#### EXERCISE GOAL
What you produce should be every line from the data that includes "written".
=== Begin Enclosure ===
/-! What they change. -/

@[simp] theorem State.coreAt_setCoreAt_same (s : State) (k : Nat) (c : Core) : (s.setCoreAt k c).coreAt k = c :=
  Table.get_put_same _ _ _ _
theorem State.coreAt_setCoreAt_ne (s : State) {k j : Nat} (c : Core) (h : j ≠ k) : (s.setCoreAt k c).coreAt j = s.coreAt j :=
  Table.get_put_ne _ _ _ h
@[simp] theorem State.core_setCore (s : State) (c : Core) : (s.setCore c).core = c := State.coreAt_setCoreAt_same s s.cur c
@[simp] theorem State.core_updCore (s : State) (f : Core → Core) : (s.updCore f).core = f s.core := State.core_setCore s _
@[simp] theorem Core.ctxAt_setCtx_same (c : Core) (k : Nat) (x : Ctx) : (c.setCtx k x).ctxAt k = x := Table.get_put_same _ _ _ _
theorem Core.ctxAt_setCtx_ne (c : Core) {k j : Nat} (x : Ctx) (h : j ≠ k) : (c.setCtx k x).ctxAt j = c.ctxAt j :=
  Table.get_put_ne _ _ _ h
@[simp] theorem State.core_setMe (s : State) (x : Ctx) : (s.setMe x).core = s.core.setCtx s.ctx x := State.core_setCore s _
@[simp] theorem State.me_setMe (s : State) (x : Ctx) : (s.setMe x).me = x := by
  show (s.setMe x).core.ctxAt s.ctx = x
  rw [State.core_setMe, Core.ctxAt_setCtx_same]
@[simp] theorem State.me_updMe (s : State) (f : Ctx → Ctx) : (s.updMe f).me = f s.me := State.me_setMe s _
@[simp] theorem State.core_updMe (s : State) (f : Ctx → Ctx) : (s.updMe f).core = s.core.setCtx s.ctx (f s.me) := State.core_setMe s _
@[simp] theorem State.me_setX (s : State) (n : BitVec 5) (v : Word) : (s.setX n v).me = s.me.setX n v := State.me_updMe s _
@[simp] theorem State.me_setM (s : State) (n : BitVec 3) (v : BitVec 128) : (s.setM n v).me = s.me.setM n v := State.me_updMe s _
@[simp] theorem State.me_setH (s : State) (n : BitVec 4) (v : BitVec 16) : (s.setH n v).me = s.me.setH n v := State.me_updMe s _
@[simp] theorem State.me_setC (s : State) (n : BitVec 4) (v : BitVec 16) : (s.setC n v).me = s.me.setC n v := State.me_updMe s _

/-- x0 reads 0 (R31). -/
@[simp] theorem Ctx.getX_zero (c : Ctx) : c.getX 0 = 0 := rfl
/-- A write to x0 is discarded (R31). -/
@[simp] theorem Ctx.setX_zero (c : Ctx) (v : Word) : c.setX 0 v = c := rfl
/-- An x register reads back what was written to it. -/
theorem Ctx.getX_setX_same (c : Ctx) {n : BitVec 5} (v : Word) (h : n ≠ 0) : (c.setX n v).getX n = v := by
  rw [Ctx.getX, if_neg h, Ctx.setX, if_neg h]; exact Table.get_put_same _ _ _ _
/-- Every other x register is unchanged. -/
theorem Ctx.getX_setX_ne (c : Ctx) {n j : BitVec 5} (v : Word) (h : j ≠ n) : (c.setX n v).getX j = c.getX j := by
  unfold Ctx.getX Ctx.setX
  split
  · rfl
  · split
    · rfl
    · exact Table.get_put_ne _ _ _ fun e => h (BitVec.eq_of_toNat_eq e)
theorem Ctx.getM_setM_same (c : Ctx) {n : BitVec 3} (v : BitVec 128) (h : n ≠ 0) : (c.setM n v).getM n = v := by
  rw [Ctx.getM, if_neg h, Ctx.setM, if_neg h]; exact Table.get_put_same _ _ _ _
theorem Ctx.getM_setM_ne (c : Ctx) {n j : BitVec 3} (v : BitVec 128) (h : j ≠ n) : (c.setM n v).getM j = c.getM j := by
  unfold Ctx.getM Ctx.setM
  split
  · rfl
  · split
    · rfl
    · exact Table.get_put_ne _ _ _ fun e => h (BitVec.eq_of_toNat_eq e)
@[simp] theorem Ctx.getH_setH_same (c : Ctx) (n : BitVec 4) (v : BitVec 16) : (c.setH n v).getH n = v := Table.get_put_same _ _ _ _
theorem Ctx.getH_setH_ne (c : Ctx) {n j : BitVec 4} (v : BitVec 16) (h : j ≠ n) : (c.setH n v).getH j = c.getH j :=
  Table.get_put_ne _ _ _ fun e => h (BitVec.eq_of_toNat_eq e)
@[simp] theorem Ctx.getC_setC_same (c : Ctx) (n : BitVec 4) (v : BitVec 16) : (c.setC n v).getC n = v := Table.get_put_same _ _ _ _
theorem Ctx.getC_setC_ne (c : Ctx) {n j : BitVec 4} (v : BitVec 16) (h : j ≠ n) : (c.setC n v).getC j = c.getC j :=
  Table.get_put_ne _ _ _ fun e => h (BitVec.eq_of_toNat_eq e)

theorem State.xr_setX_same (s : State) {n : BitVec 5} (v : Word) (h : n ≠ 0) : (s.setX n v).xr n = v := by
  rw [State.xr, State.me_setX]; exact Ctx.getX_setX_same _ v h
theorem State.xr_setX_ne (s : State) {n j : BitVec 5} (v : Word) (h : j ≠ n) : (s.setX n v).xr j = s.xr j := by
  rw [State.xr, State.me_setX]; exact Ctx.getX_setX_ne _ v h

/-! Rows of the pool. -/

/-- A row reads back the low 1,024 bits written to it. -/
theorem Core.row_setRow_same (c : Core) (r v : Nat) (h : c.pool.wf = true) : (c.setRow r v).row r = v % 2 ^ 1024 :=
  Memory.readLE_writeLE _ 128 v h
/-- Every other row is unchanged. -/
theorem Core.row_setRow_ne (c : Core) {r q : Nat} (v : Nat) (h : c.pool.wf = true) (hq : q ≠ r) :
    (c.setRow r v).row q = c.row q :=
  Memory.readLE_writeLE_out h (by omega)
/-- A row write keeps the canonical form of the pool. -/
theorem Core.wf_setRow (c : Core) (r v : Nat) (h : c.pool.wf = true) : (c.setRow r v).pool.wf = true :=
  Memory.wf_writeLE _ _ _ h

end Sys2Proof.Machine
end

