theorem RoundTrip.vdot2Ext (k : BitVec 3) (y : LaneT) (r : Rnd) (a b c : BitVec 5) : RoundTrip.Statement (.vdot2Ext k y r a b c) := by
  intro ws hw he
  change (extType y LaneT.dot2 && modeOk y r) = true at hw
  simp only [Bool.and_eq_true] at hw
  obtain ⟨hw0, hw1⟩ := hw
  obtain rfl : Words.ext (packV 0 0 5 c b a 36 2) (packE (r.code.setWidth 15) k y.code4 0 0) 0 = ws := Option.some.inj he
  change decodeRaw ⟨(packV 0 0 5 c b a 36 2), (packE (r.code.setWidth 15) k y.code4 0 0), 0, 0⟩ = _
  rw [decodeRaw_decVfma (by simp), decVfma]
  simp [noLit, ck, Raw.imm32, ofOpt, ofOpt2, ofCvt, ofGx, hook5, ctx10, hw0, lane_code4 hw0, hw1]

theorem RoundTrip.vexp2 (k : BitVec 2) (y : LaneT) (a b : BitVec 5) : RoundTrip.Statement (.vexp2 k y a b) := by
  intro ws hw he
  change (y.F) = true at hw
  obtain rfl : Words.short (packV k y.code3 0 0 b a 37 0) = ws := Option.some.inj he
  change decodeRaw ⟨(packV k y.code3 0 0 b a 37 0), 0, 0, 0⟩ = _
  rw [decodeRaw_decVspec (by simp), decVspec]
  simp [noLit, ck, Raw.imm32, ofOpt, ofOpt2, ofCvt, ofGx, hook5, ctx10, hw]

theorem RoundTrip.vexp2Ext (k : BitVec 3) (y : LaneT) (a b : BitVec 5) : RoundTrip.Statement (.vexp2Ext k y a b) := by
  intro ws hw he
  change (extType y LaneT.F) = true at hw
  obtain rfl : Words.ext (packV 0 0 0 0 b a 37 2) (packE 0 k y.code4 0 0) 0 = ws := Option.some.inj he
  change decodeRaw ⟨(packV 0 0 0 0 b a 37 2), (packE 0 k y.code4 0 0), 0, 0⟩ = _
  rw [decodeRaw_decVspec (by simp), decVspec]
  simp [noLit, ck, Raw.imm32, ofOpt, ofOpt2, ofCvt, ofGx, hook5, ctx10, hw, lane_code4 hw]

theorem RoundTrip.vlog2 (k : BitVec 2) (y : LaneT) (a b : BitVec 5) : RoundTrip.Statement (.vlog2 k y a b) := by
  intro ws hw he
  change (y.F) = true at hw
  obtain rfl : Words.short (packV k y.code3 1 0 b a 37 0) = ws := Option.some.inj he
  change decodeRaw ⟨(packV k y.code3 1 0 b a 37 0), 0, 0, 0⟩ = _
  rw [decodeRaw_decVspec (by simp), decVspec]
  simp [noLit, ck, Raw.imm32, ofOpt, ofOpt2, ofCvt, ofGx, hook5, ctx10, hw]

theorem RoundTrip.vlog2Ext (k : BitVec 3) (y : LaneT) (a b : BitVec 5) : RoundTrip.Statement (.vlog2Ext k y a b) := by
  intro ws hw he
  change (extType y LaneT.F) = true at hw
  obtain rfl : Words.ext (packV 0 0 1 0 b a 37 2) (packE 0 k y.code4 0 0) 0 = ws := Option.some.inj he
  change decodeRaw ⟨(packV 0 0 1 0 b a 37 2), (packE 0 k y.code4 0 0), 0, 0⟩ = _
  rw [decodeRaw_decVspec (by simp), decVspec]
  simp [noLit, ck, Raw.imm32, ofOpt, ofOpt2, ofCvt, ofGx, hook5, ctx10, hw, lane_code4 hw]

theorem RoundTrip.vrcp (k : BitVec 2) (y : LaneT) (a b : BitVec 5) : RoundTrip.Statement (.vrcp k y a b) := by
  intro ws hw he
  change (y.F) = true at hw
  obtain rfl : Words.short (packV k y.code3 2 0 b a 37 0) = ws := Option.some.inj he
  change decodeRaw ⟨(packV k y.code3 2 0 b a 37 0), 0, 0, 0⟩ = _
  rw [decodeRaw_decVspec (by simp), decVspec]
  simp [noLit, ck, Raw.imm32, ofOpt, ofOpt2, ofCvt, ofGx, hook5, ctx10, hw]

theorem RoundTrip.vrcpExt (k : BitVec 3) (y : LaneT) (a b : BitVec 5) : RoundTrip.Statement (.vrcpExt k y a b) := by
  intro ws hw he
  change (extType y LaneT.F) = true at hw
  obtain rfl : Words.ext (packV 0 0 2 0 b a 37 2) (packE 0 k y.code4 0 0) 0 = ws := Option.some.inj he
  change decodeRaw ⟨(packV 0 0 2 0 b a 37 2), (packE 0 k y.code4 0 0), 0, 0⟩ = _
  rw [decodeRaw_decVspec (by simp), decVspec]
  simp [noLit, ck, Raw.imm32, ofOpt, ofOpt2, ofCvt, ofGx, hook5, ctx10, hw, lane_code4 hw]

theorem RoundTrip.vrsqrt (k : BitVec 2) (y : LaneT) (a b : BitVec 5) : RoundTrip.Statement (.vrsqrt k y a b) := by
  intro ws hw he
  change (y.F) = true at hw
  obtain rfl : Words.short (packV k y.code3 3 0 b a 37 0) = ws := Option.some.inj he
  change decodeRaw ⟨(packV k y.code3 3 0 b a 37 0), 0, 0, 0⟩ = _
  rw [decodeRaw_decVspec (by simp), decVspec]
  simp [noLit, ck, Raw.imm32, ofOpt, ofOpt2, ofCvt, ofGx, hook5, ctx10, hw]

theorem RoundTrip.vrsqrtExt (k : BitVec 3) (y : LaneT) (a b : BitVec 5) : RoundTrip.Statement (.vrsqrtExt k y a b) := by
  intro ws hw he
  change (extType y LaneT.F) = true at hw
  obtain rfl : Words.ext (packV 0 0 3 0 b a 37 2) (packE 0 k y.code4 0 0) 0 = ws := Option.some.inj he
  change decodeRaw ⟨(packV 0 0 3 0 b a 37 2), (packE 0 k y.code4 0 0), 0, 0⟩ = _
  rw [decodeRaw_decVspec (by simp), decVspec]
  simp [noLit, ck, Raw.imm32, ofOpt, ofOpt2, ofCvt, ofGx, hook5, ctx10, hw, lane_code4 hw]

theorem RoundTrip.vsqrt (k : BitVec 2) (y : LaneT) (a b : BitVec 5) : RoundTrip.Statement (.vsqrt k y a b) := by
  intro ws hw he
  change (y.F) = true at hw
  obtain rfl : Words.short (packV k y.code3 4 0 b a 37 0) = ws := Option.some.inj he
  change decodeRaw ⟨(packV k y.code3 4 0 b a 37 0), 0, 0, 0⟩ = _
  rw [decodeRaw_decVspec (by simp), decVspec]
  simp [noLit, ck, Raw.imm32, ofOpt, ofOpt2, ofCvt, ofGx, hook5, ctx10, hw]

theorem RoundTrip.vsqrtExt (k : BitVec 3) (y : LaneT) (a b : BitVec 5) : RoundTrip.Statement (.vsqrtExt k y a b) := by
  intro ws hw he
  change (extType y LaneT.F) = true at hw
  obtain rfl : Words.ext (packV 0 0 4 0 b a 37 2) (packE 0 k y.code4 0 0) 0 = ws := Option.some.inj he
  change decodeRaw ⟨(packV 0 0 4 0 b a 37 2), (packE 0 k y.code4 0 0), 0, 0⟩ = _
  rw [decodeRaw_decVspec (by simp), decVspec]
  simp [noLit, ck, Raw.imm32, ofOpt, ofOpt2, ofCvt, ofGx, hook5, ctx10, hw, lane_code4 hw]

theorem RoundTrip.vtanh (k : BitVec 2) (y : LaneT) (a b : BitVec 5) : RoundTrip.Statement (.vtanh k y a b) := by
  intro ws hw he
  change (y.F) = true at hw
  obtain rfl : Words.short (packV k y.code3 5 0 b a 37 0) = ws := Option.some.inj he
  change decodeRaw ⟨(packV k y.code3 5 0 b a 37 0), 0, 0, 0⟩ = _
  rw [decodeRaw_decVspec (by simp), decVspec]
  simp [noLit, ck, Raw.imm32, ofOpt, ofOpt2, ofCvt, ofGx, hook5, ctx10, hw]

theorem RoundTrip.vtanhExt (k : BitVec 3) (y : LaneT) (a b : BitVec 5) : RoundTrip.Statement (.vtanhExt k y a b) := by
  intro ws hw he
  change (extType y LaneT.F) = true at hw
  obtain rfl : Words.ext (packV 0 0 5 0 b a 37 2) (packE 0 k y.code4 0 0) 0 = ws := Option.some.inj he
  change decodeRaw ⟨(packV 0 0 5 0 b a 37 2), (packE 0 k y.code4 0 0), 0, 0⟩ = _
  rw [decodeRaw_decVspec (by simp), decVspec]
  simp [noLit, ck, Raw.imm32, ofOpt, ofOpt2, ofCvt, ofGx, hook5, ctx10, hw, lane_code4 hw]

theorem RoundTrip.vsigm (k : BitVec 2) (y : LaneT) (a b : BitVec 5) : RoundTrip.Statement (.vsigm k y a b) := by
  intro ws hw he
  change (y.F) = true at hw
  obtain rfl : Words.short (packV k y.code3 6 0 b a 37 0) = ws := Option.some.inj he
  change decodeRaw ⟨(packV k y.code3 6 0 b a 37 0), 0, 0, 0⟩ = _
  rw [decodeRaw_decVspec (by simp), decVspec]
  simp [noLit, ck, Raw.imm32, ofOpt, ofOpt2, ofCvt, ofGx, hook5, ctx10, hw]

theorem RoundTrip.vsigmExt (k : BitVec 3) (y : LaneT) (a b : BitVec 5) : RoundTrip.Statement (.vsigmExt k y a b) := by
  intro ws hw he
  change (extType y LaneT.F) = true at hw
  obtain rfl : Words.ext (packV 0 0 6 0 b a 37 2) (packE 0 k y.code4 0 0) 0 = ws := Option.some.inj he
  change decodeRaw ⟨(packV 0 0 6 0 b a 37 2), (packE 0 k y.code4 0 0), 0, 0⟩ = _
  rw [decodeRaw_decVspec (by simp), decVspec]
  simp [noLit, ck, Raw.imm32, ofOpt, ofOpt2, ofCvt, ofGx, hook5, ctx10, hw, lane_code4 hw]

theorem RoundTrip.vdiv (k : BitVec 2) (y : LaneT) (a b c : BitVec 5) : RoundTrip.Statement (.vdiv k y a b c) := by
  intro ws hw he
  change (y.FI) = true at hw
  obtain rfl : Words.short (packV k y.code3 7 c b a 37 0) = ws := Option.some.inj he
  change decodeRaw ⟨(packV k y.code3 7 c b a 37 0), 0, 0, 0⟩ = _
  rw [decodeRaw_decVspec (by simp), decVspec]
  simp [noLit, ck, Raw.imm32, ofOpt, ofOpt2, ofCvt, ofGx, hook5, ctx10, hw]

theorem RoundTrip.vdivExt (k : BitVec 3) (y : LaneT) (a b c : BitVec 5) : RoundTrip.Statement (.vdivExt k y a b c) := by
  intro ws hw he
  change (extType y LaneT.FI) = true at hw
  obtain rfl : Words.ext (packV 0 0 7 c b a 37 2) (packE 0 k y.code4 0 0) 0 = ws := Option.some.inj he
  change decodeRaw ⟨(packV 0 0 7 c b a 37 2), (packE 0 k y.code4 0 0), 0, 0⟩ = _
  rw [decodeRaw_decVspec (by simp), decVspec]
  simp [noLit, ck, Raw.imm32, ofOpt, ofOpt2, ofCvt, ofGx, hook5, ctx10, hw, lane_code4 hw]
=== End Enclosure ===
#### SOLUTION TO THIS PROBLEM
/-- An x register reads back what was written to it. -/
/-- A row reads back the low 1,024 bits written to it. -/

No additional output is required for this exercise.